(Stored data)
/-- KEY_RESTORE and KEY_DERIVE (R291, R295, R304): in STRUCTURED, with its item read and the slot neither valid nor
staged, the slot holds the key the blob or the parent gives, or the command completes with what is wrong and no slot
changes. KEY_IMPORT (R303): in PROVISIONED and STRUCTURED, with its fields in order and slot 0 usable, the wrapped blob is
written to the host window, and no slot changes. -/
def Obligations.keysArrive : Prop :=
  ((∀ (s : State) (d : Desc) (item : List Byte), d.byte 4 = 0xFF → s.sys.state = .structured →
     s.key.acceptsItems = true → keyCommandItem s d 0x20 = .ok item → (s.slot (d.half 8)).valid = false →
     s.slotStaged (d.half 8) = false → leAt item 0x10 16 = 0 → leAt item 0x0E 2 < 4096 →
     s.inWindow (leAt item 8 4) (blobSize (BitVec.ofNat 8 (leAt item 0x0C 1))) = true → s.tidy → ∃ t,
       exec (.keyRestore d) s = .next t ∧ OnlyIn [.key, .hif, .regs] s t ∧
       match keyLoad s (d.half 8) (BitVec.ofNat 8 (leAt item 0x0C 1)) (BitVec.ofNat 8 (leAt item 0x0D 1)) (leAt item 0x0E 2)
           (s.readWin (leAt item 8 4) (blobSize (BitVec.ofNat 8 (leAt item 0x0C 1)))) with
       | .ok k => t.slot (d.half 8) = { k with pendingOf := none } ∧
           t.hif.held = s.hif.held ++ [{ tag := d.tag, status := .ok }]
       | .error e => t.key = s.key ∧ t.hif.held = s.hif.held ++ [{ tag := d.tag, status := e }]) ∧
   (∀ (s : State) (d : Desc) (item : List Byte) (k : KeySlot), d.byte 4 = 0xFF → s.sys.state = .structured →
     s.key.acceptsItems = true → keyCommandItem s d 0x21 = .ok item → (s.slot (d.half 8)).valid = false →
     s.slotStaged (d.half 8) = false → leAt item 0x0E 2 = 0 → leAt item 8 2 < 4096 → s.tidy →
     keyDerive s (d.half 8) (BitVec.ofNat 8 (leAt item 0x0C 1)) (BitVec.ofNat 8 (leAt item 0x0D 1)) (leAt item 8 2)
       (leAt item 0x0A 2) (slice item 0x10 16) = .ok k → ∃ t, exec (.keyDerive d) s = .next t ∧
         t.slot (d.half 8) = { k with pendingOf := none } ∧ (∀ n : Nat, n ≠ d.half 8 → t.slot n = s.slot n) ∧
         t.hif.held = s.hif.held ++ [{ tag := d.tag, status := .ok }] ∧ OnlyIn [.key, .hif] s t)) ∧
  (∀ (s : State) (d : Desc) (a : List Byte) (attr : Byte), d.byte 4 = 0xFF → s.sys.state = .structured →
     s.key.lc = .provisioned → d.unlistedZero [8, 9, 10, 11, 12, 13, 14, 15] = true → s.inWindow (d.word 2).toNat 48 = true →
     (d.word 2).toNat % 4 = 0 → (d.word 3).toNat % 4 = 0 → a = s.readWin (d.word 2).toNat 48 →
     attr = BitVec.ofNat 8 (leAt a 0 1) → leAt a 4 12 = 0 → leAt a 3 1 = (if attr256 attr then 32 else 16) →
     leAt a 2 1 = 1 ∨ leAt a 2 1 = 3 → attrOk attr (if leAt a 2 1 = 1 then .domain else .host) = true →
     (leAt a 3 1 = 16 → leAt a 0x20 16 = 0) → s.inWindow (d.word 3).toNat (blobSize attr) = true → s.usable 0 = true → ∃ t,
       exec (.keyImport d) s = .next t ∧ t.key = s.key ∧ (∃ blob : List Byte, blob.take 4 = leBytes 0x7A4B6C62 4 ∧
         t.mem = (s.writeWin (d.word 3).toNat (slice blob 0 (blobSize attr))).mem) ∧
       t.hif.held = s.hif.held ++ [{ tag := d.tag, status := .ok }] ∧ OnlyIn [.mem, .hif] s t)

/-- KEY_LC_SET and LIFE_CYCLE_BURN_COMPLETE (R307 to R309): a change that Table 13-8 lists, with its argument in order,
erases the keys and begins its burn; a burn that reads back makes the new state the present one. -/
def Obligations.lifeCycleChanges : Prop :=
  (∀ (s : State) (d : Desc) (target : LifeCycle) (n : Nat), d.byte 4 = 0xFF →
    s.sys.state = .structured ∨ (s.sys.state = .alarm ∧ target = .scrapped) →
    lifeCycleOf (d.byte 8) = some target → lcArgument s.key target = some n → d.unlistedZero [8, 12, 13, 14, 15] = true →
    (s.key.lc = .returned → target = .deployed → s.key.returns < 3) →
    (target = .deployed → s.par.state = .sealed) →
    (n ≠ 0 → s.inWindow (d.word 3).toNat n = true ∧ (d.word 3).toNat % 4 = 0) →
    (n = 144 → tokenOk s.key (s.readWin (d.word 3).toNat n) target = true) → s.key.lcLog.length < 16 →
    s.key.lcBurn = none → s.auditFits 2 = true → ∃ t, exec (.keyLcSet d) s = .next t ∧
      t.key.lcBurn = some (d, target, s.readWin (d.word 3).toNat n) ∧ t.key.retention = [] ∧
      OnlyIn [.boot, .cip, .ctxs, .evr, .free, .hif, .key, .mem, .outbox, .que, .regs, .rf, .spanc, .tbl, .tol] s t) ∧
  (∀ (s : State) (d : Desc) (target : LifeCycle) (arg : List Byte), s.key.lcBurn = some (d, target, arg) → ∃ t,
    exec (.lifeCycleBurnComplete true) s = .next t ∧ t.key.lcBurn = none ∧ t.key.lcStatus = .ok ∧
      t.key.lcLog = s.key.lcLog ++ [{ target := target, complete := true }] ∧
      t.hif.held = s.hif.held ++ [{ tag := d.tag, status := .ok }] ∧
      OnlyIn [.evr, .free, .hif, .key, .outbox, .que, .regs] s t)

/-- MAC_FRAME_RX (R201 to R206): outside ACTIVE and STANDBY a frame other than a beacon is dropped and counted; in them a
data or command frame for another device, a secured one from an unknown source, one from a blocked node, one below the
least level and one with a key not taken are dropped and counted, each in its counter; any other secured one is taken
further as its node's. -/
def Obligations.framesChecked : Prop :=
  ∀ (s u : State) (id : Nat) (f g : RxFrame) (adj : Int), u = s.handedOver id → u.rxFrame id = some f → f.stage = .arrived →
    f.known = false → f.air.version = 2 → f.air.type = .data ∨ f.air.type = .command →
    g = { f with owes := s.owesAck f.air } →
    (s.inStates [.active, .standby] = false → ∃ t, exec (.macFrameRx id adj) s = .next t ∧
      t = (u.failFrame g 4).settleAir ∧ t.rxFrame id = none) ∧
    (s.inStates [.active, .standby] = true → u.overheardData g = none →
      (s.addressed f.air = false → ∃ t, exec (.macFrameRx id adj) s = .next t ∧
        t = (u.failFrame g 1).settleAir ∧ t.rxFrame id = none) ∧
      (s.addressed f.air = true → f.air.level ≠ 0 →
        (∀ s1 : State, u.resolve f.air = (s1, .unknown) → ∃ t, exec (.macFrameRx id adj) s = .next t ∧
          t = (s1.failFrame g 2).settleAir ∧ t.rxFrame id = none ∧ t.tick = s.tick ∧ t.now = s.now) ∧
        (∀ (s1 : State) (n : Nat) (c : Ctx), u.resolve f.air = (s1, .known n c) → ∃ t,
          exec (.macFrameRx id adj) s = .next t ∧ t.tick = s.tick ∧ t.now = s.now ∧
          (c.blocked = true → t = (s1.failFrame g 3).settleAir ∧ t.rxFrame id = none) ∧
          (c.blocked = false → f.air.level < s1.minSec → t = (s1.failFrame g 5).settleAir ∧ t.rxFrame id = none) ∧
          (c.blocked = false → s1.minSec ≤ f.air.level → f.air.keyMode = 1 →
            t = (s1.stage4InOrder { g with node := some n, known := true }).settleAir) ∧
          OnlyIn [.cip, .ctxs, .evr, .free, .hif, .key, .outbox, .que, .red, .regs, .rf, .spanc, .tbl, .time, .tol] s t)))

/-- ACK_CHECK_DEADLINE (R109 to R111, R208): 60 µs before an acknowledgement, a frame that has passed, with no later
reception on its channel, no rival and none given, has its acknowledgement given to the chain; one still in its checks is
late, its chain given up and counted; one that another frame has taken the place of is delivered without, and counted. -/
def Obligations.acknowledgementGoes : Prop :=
  ∀ (s : State) (i : U64) (fid : Nat) (f : RxFrame), (s.at_ i).rxFrame fid = some f → f.ackDue ≤ (s.at_ i).now →
    f.owes = true →
    (∀ (cid : Nat) (c : Claim), f.stage = .passed → f.ackClaim = some cid → (s.at_ i).claim cid = some c →
      (s.at_ i).laterReception f f.ackAt = false → (s.at_ i).rivalHolds f = false → (s.at_ i).ackGiven f = false → ∃ t,
        exec (.ackCheckDeadline i fid) s = .next t ∧
          t.rf.claims = s.rf.claims.map (fun x => if x.id = c.id then
            { c with psdu := some f.ackPsdu, len := f.ackPsdu.length } else x) ∧
          t.rf.frames = s.rf.frames.map (fun x => if x.id = f.id then { f with stage := .acking } else x) ∧
          t.rf.acks = s.rf.acks ++ [(f.band, f.channel, f.slotStart)] ∧ OnlyIn [.time, .rf] s t) ∧
    (∀ cid : Nat, s.tidy → s.inStates [.maintenance, .alarm] = false → f.stage = .arrived ∨ f.stage = .checking →
      f.late = false → f.ackClaim = some cid → ∃ t,
      exec (.ackCheckDeadline i fid) s = .next t ∧
        t.rf.claims = s.rf.claims.filter (fun c => c.id != cid) ∧
        t.rxFrame fid = some { f with late := true, ackClaim := none } ∧
        t.reg (Reg.TIME_LATE 3) = (s.bump16 (Reg.TIME_LATE 3)).reg (Reg.TIME_LATE 3) ∧ OnlyIn [.time, .cip, .rf, .regs] s t) ∧
    (s.tidy → f.stage = .passed → f.ackClaim = none → f.settled = false → f.dup = false → f.inHold = true →
      (s.at_ i).laterReception f f.ackAt = true ∨ (s.at_ i).rivalHolds f = true ∨ (s.at_ i).ackGiven f = true → ∃ t,
      exec (.ackCheckDeadline i fid) s = .next t ∧
        t.rxFrame fid = some
          { f with settled := true, acked := false, noack := !f.late, capture := true, stage := .done, ackClaim := none } ∧
        t.reg (Reg.PIER_CNT f.band 10) = (s.bump (Reg.PIER_CNT f.band 10)).reg (Reg.PIER_CNT f.band 10) ∧
        OnlyIn [.time, .rf, .regs] s t)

## [What is needed]
Across all of the records above, how many lines include the string "that"? Answer with one number only.

## [Task output]
4